> _Description of the task_:
Sort through the material below and copy each line with "pairAt".
[Opening Exercise input section]
/-- R95, R98, R347: stores to scratchpad, with their frame over every byte of every block's scratchpad; memory keeps. -/
def Sys2Proof.Spec.StoresToScratchpad : Prop :=
  (StoresPad .stB8 1 false ∧
   StoresPad .stB16 2 false ∧
   StoresPad .stB32 4 false ∧
   StoresPad .stB64 8 false ∧
   StoresPad .stB128 16 false) ∧
  (StoresPad .stsB8 1 true ∧
   StoresPad .stsB16 2 true ∧
   StoresPad .stsB32 4 true ∧
   StoresPad .stsB64 8 true ∧
   StoresPad .stsB128 16 true)

namespace Sys2Proof.Spec

/-- The new word of Table 15-3. -/
def atomNew (f : AtomFn) (old y cmp : Word) : Int :=
  match f with
  | .add => old.toNat + y.toNat
  | .min => Min.min old.toInt y.toInt
  | .max => Max.max old.toInt y.toInt
  | .minn => Min.min old.toNat y.toNat
  | .maxn => Max.max old.toNat y.toNat
  | .and => (old &&& y).toNat
  | .or => (old ||| y).toNat
  | .xor => (old ^^^ y).toNat
  | .xchg => y.toNat
  | .cas => if old = cmp then y.toNat else old.toNat
  | .fadd => (Fmt.f32.add ⟨.rne, false⟩ old.toNat y.toNat).1
  | .ldres => old.toNat
  | .stcond => y.toNat

/-- The little-endian word at `pa`. -/
def wordAt (m : Memory) (pa : Nat) : Word := memGet m (pa + 3) ++ memGet m (pa + 2) ++ memGet m (pa + 1) ++ memGet m pa

/-- The words that the lanes return, and the memory after them, one lane after the other (R349). -/
def atomChain (f : AtomFn) (pa : Nat → Nat) (y cmp : Nat → Word) : List Nat → Memory → (Nat → Word) × Memory
  | [], m => (fun _ => 0, m)
  | l :: ls, m =>
    let old := wordAt m (pa l)
    let r := atomChain f pa y cmp ls (memPuts m (pa l) (leBytes 4 (BitVec.ofInt 32 (atomNew f old (y l) (cmp l))).toNat))
    (fun k => if k = l then old else r.1 k, r.2)

/-- An atomic that writes, on words of DRAM. With a scope it is a release and an acquire, and leaves its scope on the line
(R349, R445). -/
def Atomics (i : BitVec 7 → BitVec 7 → BitVec 7 → Adverb → Instr) (f : AtomFn) : Prop :=
  ∀ d a b v (s : State) (k : Block),
    let u : Uses := { srcs := [(srcA v a).pair.clean, (srcB v b).clean] ++
        (if f = .cas then [(srcC v (dReg v d)).clean] else []), dsts := [dstD v d] }
    s.clearFor k u → Quiet s → s.isDet k = false → Credited s → Clean s k.core → (scopeOf v ≠ 0 → k.mat = none) →
    let st := k.strand s.cur.strand
    ∀ (pa : Nat → Nat) (cached : Nat → Bool),
    (∀ l ∈ s.cur.lanes, (pairAt st l (aReg v a)).toNat % 4 = 0 ∧
      Reaches s k (pairAt st l (aReg v a)).toNat 4 .read (pa l) (cached l) ∧
      Reaches s k (pairAt st l (aReg v a)).toNat 4 .write (pa l) (cached l) ∧
      s.scopeFlaw k s.cur.strand (scopeOf v) (.phys (pa l)) = none) →
    let out := atomChain f pa (fun l => st.word l (bReg v b)) (fun l => st.word l (cReg v (dReg v d))) s.cur.lanes s.mem
    ∃ t', exec (i d a b v) s = .next t' ∧
      t' = { s with blocks := t'.blocks, cores := t'.cores, dies := t'.dies, mem := t'.mem, migrations := t'.migrations,
                    scopes := t'.scopes, fabric := t'.fabric } ∧
      OthersKeep s t' ∧
      Accessed s t' k (fun l => [(dReg v d, out.1 l)]) (fun l => u.marked st s.cur.lanes (fun w => w.taint) l)
        (fun x => x = k.scratch) ∧
      (∀ x, memGet t'.mem x = memGet out.2 x) ∧ (∀ core, core ≠ k.core → t'.core core = s.core core) ∧
      (∀ l ∈ s.cur.lanes, ∀ j, j < 4 → k.core < s.cores.length → (t'.core k.core).l1At (pa l + j) = none) ∧
      FabricKeeps s t' ∧ (scopeOf v = 0 → t'.scopes = s.scopes) ∧
      (scopeOf v ≠ 0 → ∀ l ∈ s.cur.lanes, t'.scopeOf (.phys (pa l)) =
        some ⟨true, scopeOf v, scopeOf v, s.mgmt.dev, k.core, k.key, s.cur.strand⟩)

end Sys2Proof.Spec

/-- R349, R350, Table 15-3: the atomics on 32-bit words; lanes that name one word follow one another in ascending order, each
returning what the lane before it left. -/
def Obligations.AtomicsOnDram : Prop :=
  Atomics .atomAdd .add ∧
  Atomics .atomMin .min ∧
  Atomics .atomMax .max ∧
  Atomics .atomMinn .minn ∧
  Atomics .atomMaxn .maxn ∧
  Atomics .atomAnd .and ∧
  Atomics .atomOr .or ∧
  Atomics .atomXor .xor ∧
  Atomics .atomXchg .xchg ∧
  Atomics .atomCas .cas ∧
  Atomics .atomFadd .fadd

/-- R351: LDRES returns the word and reserves it for the lane; STCOND writes and returns 1 when its lane's reservation names the
word, else writes nothing and returns 0, and drops the reservation either way; a successful one clears the reservations that
other lanes hold of the word. -/
def Obligations.LoadReserveStoreConditional : Prop :=
  (∀ d a v (s : State) (b : Block),
    let u : Uses := { srcs := [(srcA v a).pair.clean], dsts := [dstD v d] }
    s.clearFor b u → s.poison = [] → s.isDet b = false → Credited s → Clean s b.core → (scopeOf v ≠ 0 → b.mat = none) →
    let st := b.strand s.cur.strand
    ∀ (pa : Nat → Nat) (cached : Nat → Bool),
    (∀ l ∈ s.cur.lanes, (pairAt st l (aReg v a)).toNat % 4 = 0 ∧
      Reaches s b (pairAt st l (aReg v a)).toNat 4 .read (pa l) (cached l) ∧
      s.scopeFlaw b s.cur.strand (scopeOf v) (.phys (pa l)) = none) →
    ∃ t' c, exec (.atomLdres d a v) s = .next t' ∧
      t' = { s with blocks := t'.blocks, cores := t'.cores, dies := t'.dies, scopes := t'.scopes, fabric := t'.fabric } ∧
      FabricKeeps s t' ∧ (∀ loc, writeRecord t' loc = writeRecord s loc) ∧ OthersKeep s t' ∧
      (∀ core, core ≠ b.core → t'.core core = s.core core) ∧
      t'.block? s.cur.blk = some c ∧ c = { b with strands := c.strands, handles := c.handles } ∧
      (∀ j, j ≠ s.cur.strand → c.strand j = b.strand j) ∧
      ∀ l, let now := c.strand s.cur.strand
        (l ∉ s.cur.lanes → now.lane l = st.lane l ∧ ∀ r, r < 256 → now.reg l r = st.reg l r) ∧
        (l ∈ s.cur.lanes →
          now.lane l = { (st.lane l).retire s.cur.next with
            resv := some ⟨(pairAt st l (aReg v a)).toNat, .phys (pa l)⟩ } ∧
          ∀ r, r < 256 → if r = dReg v d then (now.reg l r).val = wordAt s.mem (pa l) ∧ (now.reg l r).full = true
            else now.reg l r = st.reg l r)) ∧
  (∀ d a b v (s : State) (k : Block) (l pa : Nat) (cached : Bool),
    let u : Uses := { srcs := [(srcA v a).pair.clean, (srcB v b).clean], dsts := [dstD v d] }
    s.clearFor k u → s.poison = [] → s.isDet k = false → Credited s → Clean s k.core → (scopeOf v ≠ 0 → k.mat = none) →
    s.cur.lanes = [l] →
    let st := k.strand s.cur.strand
    let va := (pairAt st l (aReg v a)).toNat
    va % 4 = 0 → Reaches s k va 4 .read pa cached → Reaches s k va 4 .write pa cached →
    s.scopeFlaw k s.cur.strand (scopeOf v) (.phys pa) = none →
    let holds := (st.lane l).resv = some ⟨va, .phys pa⟩
    ∃ t' c, exec (.atomStcond d a b v) s = .next t' ∧ t'.block? s.cur.blk = some c ∧
      t' = { s with blocks := t'.blocks, cores := t'.cores, dies := t'.dies, mem := t'.mem, migrations := t'.migrations,
                    scopes := t'.scopes, fabric := t'.fabric, awayResv := t'.awayResv } ∧
      FabricKeeps s t' ∧ (∀ core, core ≠ k.core → t'.core core = s.core core) ∧
      (let now := c.strand s.cur.strand
       now.lane l = { (st.lane l).retire s.cur.next with resv := none } ∧
       (now.reg l (dReg v d)).val = (if holds then 1 else 0) ∧
       (∀ r, r < 256 → r ≠ dReg v d → now.reg l r = st.reg l r) ∧
       ∀ m r, m ≠ l → r < 256 → now.reg m r = st.reg m r) ∧
      (¬holds → t'.mem = s.mem ∧ t'.awayResv = s.awayResv ∧ t'.migrations = s.migrations ∧ OthersKeep s t' ∧
        ∀ loc, writeRecord t' loc = writeRecord s loc) ∧
      (holds → (∀ x, memGet t'.mem x =
          if pa ≤ x ∧ x < pa + 4 then storedByte st l (bReg v b) (x - pa) else memGet s.mem x) ∧
        ∀ j x, s.block? j = some x → ∃ y, t'.block? j = some y ∧ (j ≠ s.cur.blk → y = { x with strands := y.strands }) ∧
          ∀ i, ((j, i) ≠ (s.cur.blk, s.cur.strand) → y.strand i = { x.strand i with lanes := (y.strand i).lanes }) ∧
          ∀ m, (j, i, m) ≠ (s.cur.blk, s.cur.strand, l) →
          (y.strand i).lane m = { (x.strand i).lane m with
            resv := ((x.strand i).lane m).resv.filter fun q => !q.loc.overlaps 4 (.phys pa) 4 }))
[Closing Exercise input section]
> _Response area_:
    (∀ l ∈ s.cur.lanes, (pairAt st l (aReg v a)).toNat % 4 = 0 ∧
      Reaches s k (pairAt st l (aReg v a)).toNat 4 .read (pa l) (cached l) ∧
      Reaches s k (pairAt st l (aReg v a)).toNat 4 .write (pa l) (cached l) ∧
    (∀ l ∈ s.cur.lanes, (pairAt st l (aReg v a)).toNat % 4 = 0 ∧
      Reaches s b (pairAt st l (aReg v a)).toNat 4 .read (pa l) (cached l) ∧
            resv := some ⟨(pairAt st l (aReg v a)).toNat, .phys (pa l)⟩ } ∧
    let va := (pairAt st l (aReg v a)).toNat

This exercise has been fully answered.